[Opening Records shown section]

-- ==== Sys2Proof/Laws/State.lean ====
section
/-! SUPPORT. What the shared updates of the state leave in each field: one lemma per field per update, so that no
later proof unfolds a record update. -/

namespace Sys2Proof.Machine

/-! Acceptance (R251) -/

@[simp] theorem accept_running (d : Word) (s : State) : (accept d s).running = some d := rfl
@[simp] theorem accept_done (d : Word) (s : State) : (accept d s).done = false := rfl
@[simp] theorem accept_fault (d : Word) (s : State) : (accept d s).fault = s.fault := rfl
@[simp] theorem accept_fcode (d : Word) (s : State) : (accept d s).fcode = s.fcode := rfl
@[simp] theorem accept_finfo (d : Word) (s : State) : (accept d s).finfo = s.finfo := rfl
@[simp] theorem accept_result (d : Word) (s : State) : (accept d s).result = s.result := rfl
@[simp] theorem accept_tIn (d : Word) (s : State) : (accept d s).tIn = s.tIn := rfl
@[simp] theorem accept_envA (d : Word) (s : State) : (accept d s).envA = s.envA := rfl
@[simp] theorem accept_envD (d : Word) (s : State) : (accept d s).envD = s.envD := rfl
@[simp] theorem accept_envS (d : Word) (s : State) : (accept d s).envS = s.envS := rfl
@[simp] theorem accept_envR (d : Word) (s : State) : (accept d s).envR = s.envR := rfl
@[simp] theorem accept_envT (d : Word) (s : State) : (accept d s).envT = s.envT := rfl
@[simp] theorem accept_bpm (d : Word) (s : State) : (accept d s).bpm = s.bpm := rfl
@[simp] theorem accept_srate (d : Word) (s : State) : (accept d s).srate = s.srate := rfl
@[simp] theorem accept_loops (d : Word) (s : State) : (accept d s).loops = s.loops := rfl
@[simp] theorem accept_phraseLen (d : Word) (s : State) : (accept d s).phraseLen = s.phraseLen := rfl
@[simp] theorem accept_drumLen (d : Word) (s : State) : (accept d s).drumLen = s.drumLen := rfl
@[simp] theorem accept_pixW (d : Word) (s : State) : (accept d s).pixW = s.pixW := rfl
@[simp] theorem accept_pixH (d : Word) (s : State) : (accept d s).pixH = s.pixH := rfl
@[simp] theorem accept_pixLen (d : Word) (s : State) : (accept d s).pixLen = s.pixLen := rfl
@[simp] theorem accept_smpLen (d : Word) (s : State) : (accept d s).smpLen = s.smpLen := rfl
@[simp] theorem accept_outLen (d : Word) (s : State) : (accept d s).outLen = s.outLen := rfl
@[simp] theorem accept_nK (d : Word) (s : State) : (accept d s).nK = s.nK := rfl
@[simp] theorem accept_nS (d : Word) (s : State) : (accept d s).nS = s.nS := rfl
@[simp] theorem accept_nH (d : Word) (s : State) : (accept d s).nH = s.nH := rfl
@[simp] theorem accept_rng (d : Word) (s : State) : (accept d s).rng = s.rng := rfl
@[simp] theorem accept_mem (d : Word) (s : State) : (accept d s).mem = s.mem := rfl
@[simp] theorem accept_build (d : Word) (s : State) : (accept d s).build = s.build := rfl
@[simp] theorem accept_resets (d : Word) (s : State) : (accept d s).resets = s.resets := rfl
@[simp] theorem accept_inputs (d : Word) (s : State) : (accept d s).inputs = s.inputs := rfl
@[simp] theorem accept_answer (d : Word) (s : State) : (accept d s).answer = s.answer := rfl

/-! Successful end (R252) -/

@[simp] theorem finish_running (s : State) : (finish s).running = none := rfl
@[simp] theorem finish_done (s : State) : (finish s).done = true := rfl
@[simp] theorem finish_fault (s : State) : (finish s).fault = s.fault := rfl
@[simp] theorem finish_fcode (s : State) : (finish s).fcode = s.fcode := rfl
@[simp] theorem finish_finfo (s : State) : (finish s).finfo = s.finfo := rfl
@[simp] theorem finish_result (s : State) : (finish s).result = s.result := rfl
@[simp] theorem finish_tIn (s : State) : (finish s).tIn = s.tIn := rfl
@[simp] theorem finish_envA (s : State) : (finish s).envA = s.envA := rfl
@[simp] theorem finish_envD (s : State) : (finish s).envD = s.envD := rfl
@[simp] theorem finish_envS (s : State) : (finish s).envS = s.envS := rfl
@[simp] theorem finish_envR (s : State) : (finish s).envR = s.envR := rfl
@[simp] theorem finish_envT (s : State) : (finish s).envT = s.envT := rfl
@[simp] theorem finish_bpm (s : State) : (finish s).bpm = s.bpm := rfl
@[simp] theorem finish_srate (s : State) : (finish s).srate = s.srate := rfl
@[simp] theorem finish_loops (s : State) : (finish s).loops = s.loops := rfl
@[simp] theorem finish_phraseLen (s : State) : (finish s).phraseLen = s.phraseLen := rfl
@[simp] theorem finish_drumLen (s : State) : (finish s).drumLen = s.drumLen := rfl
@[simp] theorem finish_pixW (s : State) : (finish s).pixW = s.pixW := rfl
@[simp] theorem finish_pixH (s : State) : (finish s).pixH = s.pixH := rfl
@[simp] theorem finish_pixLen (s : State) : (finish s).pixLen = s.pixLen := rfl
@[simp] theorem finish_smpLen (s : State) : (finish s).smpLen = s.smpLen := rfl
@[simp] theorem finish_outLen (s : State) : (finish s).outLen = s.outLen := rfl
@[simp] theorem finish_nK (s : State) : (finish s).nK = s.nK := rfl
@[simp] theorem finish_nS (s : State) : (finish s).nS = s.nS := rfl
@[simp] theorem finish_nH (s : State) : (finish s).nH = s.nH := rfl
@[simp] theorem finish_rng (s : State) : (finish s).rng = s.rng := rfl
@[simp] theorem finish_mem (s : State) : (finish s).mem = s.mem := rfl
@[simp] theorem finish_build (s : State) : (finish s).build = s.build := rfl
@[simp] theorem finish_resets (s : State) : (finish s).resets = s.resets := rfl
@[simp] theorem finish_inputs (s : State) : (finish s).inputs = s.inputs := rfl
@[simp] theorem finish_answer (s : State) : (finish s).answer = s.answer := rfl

[Closing Records shown section]

▶ _Work to be completed_: Up to and including the line that holds "d s).finfo = s.finfo := rfl", reproduce the records above exactly from their first line, and give nothing else.

▶ _Result for this exercise_:
-- ==== Sys2Proof/Laws/State.lean ====
section
/-! SUPPORT. What the shared updates of the state leave in each field: one lemma per field per update, so that no
later proof unfolds a record update. -/

namespace Sys2Proof.Machine

/-! Acceptance (R251) -/

@[simp] theorem accept_running (d : Word) (s : State) : (accept d s).running = some d := rfl
@[simp] theorem accept_done (d : Word) (s : State) : (accept d s).done = false := rfl
@[simp] theorem accept_fault (d : Word) (s : State) : (accept d s).fault = s.fault := rfl
@[simp] theorem accept_fcode (d : Word) (s : State) : (accept d s).fcode = s.fcode := rfl
@[simp] theorem accept_finfo (d : Word) (s : State) : (accept d s).finfo = s.finfo := rfl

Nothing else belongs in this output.